ML for single-cell RNA seq analysis
using unsupervised learning to identify important genes in pancreatic tumors
This was my main research experience from undergrad. In this project I worked on a collaboration project between the Lauffenburger Lab and the Aguirre Lab where single-cell RNA sequencing was being used to unearth vulnerabilities in pancreatic cancer.
Specificially, Pancreatic Ductal Adenocarcinoma (PDAC) is the most common type of pancreatic cancer and also happens to be one of the most chemoresistant cancers of all. One of the potential causes for the resilience of these tumors is the microenvironment that evolves at the site. This jungle of fibrotic tissue, immune cells, and cancer cells serves to hamper delivery of drugs to the site, and it also helps to amplify the aberrant cell signaling that recruits more and more cells to the tumor site.

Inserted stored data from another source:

/-- Settles O41: the next state is `fpResolve(h)` and one response. -/
theorem copyFailsOnFailedFp : Obligations.CopyFailsOnFailedFp := by
  intro h s S c hS hc
  refine ⟨_, exec_copy_of_failed hS hc, s.fpResolve_next h S, ?_, fun j hj => s.snapshot_fpResolve_other S hj,
    fun hp => fpResolve_trace_of_pending hp s h, fun hp => fpResolve_trace_of_not_pending hp s h, ?_,
    s.fpResolve_cfg h S, s.fpResolve_pending h S, s.fpResolve_resolves h S, s.fpResolve_slotOut h S⟩
  · exact hc ▸ s.snapshot_fpResolve_same hS
  · simp

/-! What the readers answer (R155). -/

/-- With the floating-point state resolved, AS_REGISTER_LIST makes no call: it only responds. -/
theorem exec_asRegisterList_of_resolved {h : Nat} {s : State} {S : Snapshot} {r : FpResult}
    (hS : s.snapshot h = some S) (hr : S.fp = .resolved r) :
    exec (.asRegisterList true h) s = .next (s.respond (fpListResponse s.cfg S.reg r).status
      (fpListResponse s.cfg S.reg r).payload) := by
  rw [exec_asRegisterList_fp hS, s.fpResolve_of_resolved hr, s.fpResult_of_resolved hr]

/-- A pair of instructions that read alike: the same accessor, or GET at the same index, of two handles. -/
def ReadAlike (h h' : Nat) (p : Instr × Instr) : Prop :=
  p ∈ (accessorsOf h).zip (accessorsOf h') ∨ ∃ idx, p = (.get h idx, .get h' idx)

/-- Two snapshots with the same registers and the same resolved floating-point state are answered alike, by one
response and nothing else. -/
theorem exec_readAlike {t : State} {h h' : Nat} {S T : Snapshot} {r : FpResult} (hS : t.snapshot h = some S)
    (hT : t.snapshot h' = some T) (hreg : T.reg = S.reg) (hfpS : S.fp = .resolved r)
    (hfpT : T.fp = .resolved r) {p : Instr × Instr} (hp : ReadAlike h h' p) :
    ∃ st q, exec p.1 t = .next (t.respond st q) ∧ exec p.2 t = .next (t.respond st q) := by
  have hslot (slot : RegSel) : slotAnswered t h slot = t.ok (.value (readSlot S.reg slot)) ∧
      slotAnswered t h' slot = t.ok (.value (readSlot S.reg slot)) :=
    ⟨slotAnswered_of_some hS slot, hreg ▸ slotAnswered_of_some hT slot⟩
  rcases hp with hp | ⟨idx, rfl⟩
  · simp only [accessorsOf, List.zip_cons_cons, List.zip_nil_right, List.mem_cons, List.not_mem_nil,
      or_false] at hp
    obtain rfl | rfl | rfl | rfl | rfl := hp
    · exact ⟨_, _, congrArg _ (hslot _).1, congrArg _ (hslot _).2⟩
    · exact ⟨_, _, congrArg _ (hslot _).1, congrArg _ (hslot _).2⟩
    · exact ⟨_, _, congrArg _ (hslot _).1, congrArg _ (hslot _).2⟩
    · exact ⟨_, _, exec_asRegisterList_slots hS, hreg ▸ exec_asRegisterList_slots hT⟩
    · exact ⟨_, _, exec_asRegisterList_of_resolved hS hfpS,
        hreg ▸ exec_asRegisterList_of_resolved hT hfpT⟩
  · by_cases hidx : idx.toNat < t.cfg.numGpr
    · exact ⟨_, _, (exec_get_of_lt hidx h).trans (congrArg _ (hslot _).1),
        (exec_get_of_lt hidx h').trans (congrArg _ (hslot _).2)⟩
    · exact ⟨_, _, exec_get_of_ge hS (Nat.not_lt.1 hidx), exec_get_of_ge hT (Nat.not_lt.1 hidx)⟩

The thesis of this project was that disrupting the cells most responsible for orchestrating the growth and establishment of the tumor microenvironment would make PDAC tumors vulnerable to our best cancer therapies. My part of the project focused on using single-cell RNA sequencing to identify which cells in the tumor were most important for the tumor microenvironment.
The main contributions of my part of the project were an exploration into a new method for classifying cell type and an IL1 interaction between fibroblasts and tumor cells which always preceded the onset of early tumor progression.
I presented this poster at an NIH cancer systems biology annual meeting in 2019.